### TO DO
If a line comes after the one containing "def Obligations.Couplings : Prop", leave it out; copy every line before it, and that line too, exactly as written, starting from the first line of the entries.

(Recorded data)
-- ==== Sys2Proof/Machine/Dispatch.lean ====
section
/-! DEFINITION. `exec`: one arm per command, each a direct call of the command's meaning. -/

namespace Sys2Proof.Machine
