/-- What GEAR, CAM and DECOUPLE do. An accepted GEAR or CAM couples its axis to the master it names with its ratio or its table and offsets, waiting for MPOS when its engage mode is AT and catching up otherwise, and shows the master; DECOUPLE stops the axis, lets it go on at its velocity, or ends the coupling when the master crosses MPOS. -/
def Obligations.Couplings : Prop :=
  (∀ (dt : Nat) (n : Fin 256) (mode : Fin 16) (tag : BitVec 32) (data : List (Fin 16 × BitVec 56)) (s : State), 7 ≤ s.get CFG_STATE_STATE → s.get CFG_STATE_STATE ≤ 9 → (s.elapse dt).cmdRejects (motionRow 0x10 n mode tag data) = 0 → mode.val % 4 ≠ 1 → 
      ∃ u, exec (.gear dt n mode tag data) s = .next u ∧ (∃ k : Coupling, (u.mot n).cpl = some k ∧ k.isCam = false ∧ k.tag = tag.toNat ∧ k.master = (motionRow 0x10 n mode tag data).selector ∧ k.engage = (if mode.val % 4 = 1 then Engage.waiting else Engage.catching) ∧ k.num = ((motionRow 0x10 n mode tag data).arg 6).getD 0 ∧ k.den = ((motionRow 0x10 n mode tag data).arg 7).getD 1 ∧ k.mpos = ((motionRow 0x10 n mode tag data).arg 8).getD 0 * 65536 ∧ k.mlen = ((motionRow 0x10 n mode tag data).arg 9).getD 0 * 65536) ∧ u.get (PRF_MVST_MODE n) = 4 ∧ u.get (PRF_MVST_MASTER n) = (motionRow 0x10 n mode tag data).selector ∧ u.rd (PRF_MVTAG n) = tag.toNat ∧ (u.mot n).cmd = none ∧ u.axState n = s.axState n ∧ (∀ m : Fin 272, m.val ≠ n.val → u.mot m = s.mot m) ∧ (u.mot n).plan = none ∧ (u.mot n).next = some (4, 4)) ∧
  (∀ (dt : Nat) (n : Fin 256) (mode : Fin 16) (tag : BitVec 32) (data : List (Fin 16 × BitVec 56)) (s : State), 7 ≤ s.get CFG_STATE_STATE → s.get CFG_STATE_STATE ≤ 9 → (s.elapse dt).cmdRejects (motionRow 0x10 n mode tag data) = 0 → mode.val % 4 = 1 → 
      ∃ u, exec (.gear dt n mode tag data) s = .next u ∧ (∃ k : Coupling, (u.mot n).cpl = some k ∧ k.isCam = false ∧ k.tag = tag.toNat ∧ k.master = (motionRow 0x10 n mode tag data).selector ∧ k.engage = (if mode.val % 4 = 1 then Engage.waiting else Engage.catching) ∧ k.num = ((motionRow 0x10 n mode tag data).arg 6).getD 0 ∧ k.den = ((motionRow 0x10 n mode tag data).arg 7).getD 1 ∧ k.mpos = ((motionRow 0x10 n mode tag data).arg 8).getD 0 * 65536 ∧ k.mlen = ((motionRow 0x10 n mode tag data).arg 9).getD 0 * 65536) ∧ u.get (PRF_MVST_MODE n) = 4 ∧ u.get (PRF_MVST_MASTER n) = (motionRow 0x10 n mode tag data).selector ∧ u.rd (PRF_MVTAG n) = tag.toNat ∧ (u.mot n).cmd = none ∧ u.axState n = s.axState n ∧ (∀ m : Fin 272, m.val ≠ n.val → u.mot m = s.mot m) ∧ ((u.mot n).plan = match (s.mot n).cpl with | some k => if k.engage = Engage.waiting then (s.mot n).plan else some { speed := (s.mot n).vel } | none => (s.mot n).plan)) ∧
  (∀ (dt : Nat) (n : Fin 256) (mode : Fin 16) (tag : BitVec 32) (data : List (Fin 16 × BitVec 56)) (s : State), 7 ≤ s.get CFG_STATE_STATE → s.get CFG_STATE_STATE ≤ 9 → (s.elapse dt).cmdRejects (motionRow 0x11 n mode tag data) = 0 → mode.val % 4 ≠ 1 → 
      ∃ u, exec (.cam dt n mode tag data) s = .next u ∧ (∃ k : Coupling, (u.mot n).cpl = some k ∧ k.isCam = true ∧ k.tag = tag.toNat ∧ k.master = (motionRow 0x11 n mode tag data).selector ∧ k.engage = (if mode.val % 4 = 1 then Engage.waiting else Engage.catching) ∧ k.camId = (((motionRow 0x11 n mode tag data).arg 0xA).getD 0).toNat ∧ k.mofs = ((motionRow 0x11 n mode tag data).arg 0xB).getD 0 * 65536 ∧ k.sofs = ((motionRow 0x11 n mode tag data).arg 0xC).getD 0 * 65536 ∧ k.mpos = ((motionRow 0x11 n mode tag data).arg 8).getD 0 * 65536 ∧ k.mlen = ((motionRow 0x11 n mode tag data).arg 9).getD 0 * 65536) ∧ u.get (PRF_MVST_MODE n) = 4 ∧ u.get (PRF_MVST_MASTER n) = (motionRow 0x11 n mode tag data).selector ∧ u.rd (PRF_MVTAG n) = tag.toNat ∧ (u.mot n).cmd = none ∧ u.axState n = s.axState n ∧ (∀ m : Fin 272, m.val ≠ n.val → u.mot m = s.mot m) ∧ (u.mot n).plan = none ∧ (u.mot n).next = some (4, 4)) ∧
  (∀ (dt : Nat) (n : Fin 256) (mode : Fin 16) (tag : BitVec 32) (data : List (Fin 16 × BitVec 56)) (s : State), 7 ≤ s.get CFG_STATE_STATE → s.get CFG_STATE_STATE ≤ 9 → (s.elapse dt).cmdRejects (motionRow 0x11 n mode tag data) = 0 → mode.val % 4 = 1 → 
      ∃ u, exec (.cam dt n mode tag data) s = .next u ∧ (∃ k : Coupling, (u.mot n).cpl = some k ∧ k.isCam = true ∧ k.tag = tag.toNat ∧ k.master = (motionRow 0x11 n mode tag data).selector ∧ k.engage = (if mode.val % 4 = 1 then Engage.waiting else Engage.catching) ∧ k.camId = (((motionRow 0x11 n mode tag data).arg 0xA).getD 0).toNat ∧ k.mofs = ((motionRow 0x11 n mode tag data).arg 0xB).getD 0 * 65536 ∧ k.sofs = ((motionRow 0x11 n mode tag data).arg 0xC).getD 0 * 65536 ∧ k.mpos = ((motionRow 0x11 n mode tag data).arg 8).getD 0 * 65536 ∧ k.mlen = ((motionRow 0x11 n mode tag data).arg 9).getD 0 * 65536) ∧ u.get (PRF_MVST_MODE n) = 4 ∧ u.get (PRF_MVST_MASTER n) = (motionRow 0x11 n mode tag data).selector ∧ u.rd (PRF_MVTAG n) = tag.toNat ∧ (u.mot n).cmd = none ∧ u.axState n = s.axState n ∧ (∀ m : Fin 272, m.val ≠ n.val → u.mot m = s.mot m) ∧ ((u.mot n).plan = match (s.mot n).cpl with | some k => if k.engage = Engage.waiting then (s.mot n).plan else some { speed := (s.mot n).vel } | none => (s.mot n).plan)) ∧
  (∀ (dt : Nat) (n : Fin 256) (mode : Fin 16) (tag : BitVec 32) (data : List (Fin 16 × BitVec 56)) (k : Coupling) (s : State), 7 ≤ s.get CFG_STATE_STATE → s.get CFG_STATE_STATE ≤ 9 → (s.elapse dt).cmdRejects (motionRow 0x12 n mode tag data) = 0 → (s.mot n).cpl = some k → mode.val % 4 = 0 → 
      ∃ u, exec (.decouple dt n mode tag data) s = .next u ∧ (u.mot n).cpl = none ∧ (u.mot n).cmd = none ∧ (u.mot n).plan = some { d := (motionRow 0x12 n mode tag data).arg 3, j := (motionRow 0x12 n mode tag data).arg 4 } ∧ (s.axState n = 4 → u.axState n = 3) ∧ u.get (PRF_MVST_MODE n) = 7 ∧ u.get (PRF_MVST_MASTER n) = 0 ∧ (∀ m : Fin 272, m.val ≠ n.val → u.mot m = s.mot m)) ∧
  (∀ (dt : Nat) (n : Fin 256) (mode : Fin 16) (tag : BitVec 32) (data : List (Fin 16 × BitVec 56)) (k : Coupling) (s : State), 7 ≤ s.get CFG_STATE_STATE → s.get CFG_STATE_STATE ≤ 9 → (s.elapse dt).cmdRejects (motionRow 0x12 n mode tag data) = 0 → (s.mot n).cpl = some k → mode.val % 4 = 1 → 
      ∃ u, exec (.decouple dt n mode tag data) s = .next u ∧ (u.mot n).cpl = none ∧ (u.mot n).cmd = none ∧ (u.mot n).plan = some { speed := (s.mot n).vel } ∧ u.axState n = 3 ∧ u.get (PRF_MVST_MODE n) = 2 ∧ u.get (PRF_MVST_MASTER n) = 0 ∧ (∀ m : Fin 272, m.val ≠ n.val → u.mot m = s.mot m)) ∧
  (∀ (dt : Nat) (n : Fin 256) (mode : Fin 16) (tag : BitVec 32) (data : List (Fin 16 × BitVec 56)) (k : Coupling) (s : State), 7 ≤ s.get CFG_STATE_STATE → s.get CFG_STATE_STATE ≤ 9 → (s.elapse dt).cmdRejects (motionRow 0x12 n mode tag data) = 0 → (s.mot n).cpl = some k → mode.val % 4 = 2 → 
      ∃ u, exec (.decouple dt n mode tag data) s = .next u ∧ (u.mot n).cpl.map (·.endAt) = some (some (((motionRow 0x12 n mode tag data).arg 8).getD 0 * 65536)) ∧ (u.mot n).cpl.map (·.engage) = some k.engage ∧ (u.mot n).plan = (s.mot n).plan ∧ u.axState n = s.axState n ∧ (∀ m : Fin 272, m.val ≠ n.val → u.mot m = s.mot m))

### ANSWER
-- ==== Sys2Proof/Machine/Dispatch.lean ====
section
/-! DEFINITION. `exec`: one arm per command, each a direct call of the command's meaning. -/

namespace Sys2Proof.Machine
/-- What GEAR, CAM and DECOUPLE do. An accepted GEAR or CAM couples its axis to the master it names with its ratio or its table and offsets, waiting for MPOS when its engage mode is AT and catching up otherwise, and shows the master; DECOUPLE stops the axis, lets it go on at its velocity, or ends the coupling when the master crosses MPOS. -/
def Obligations.Couplings : Prop :=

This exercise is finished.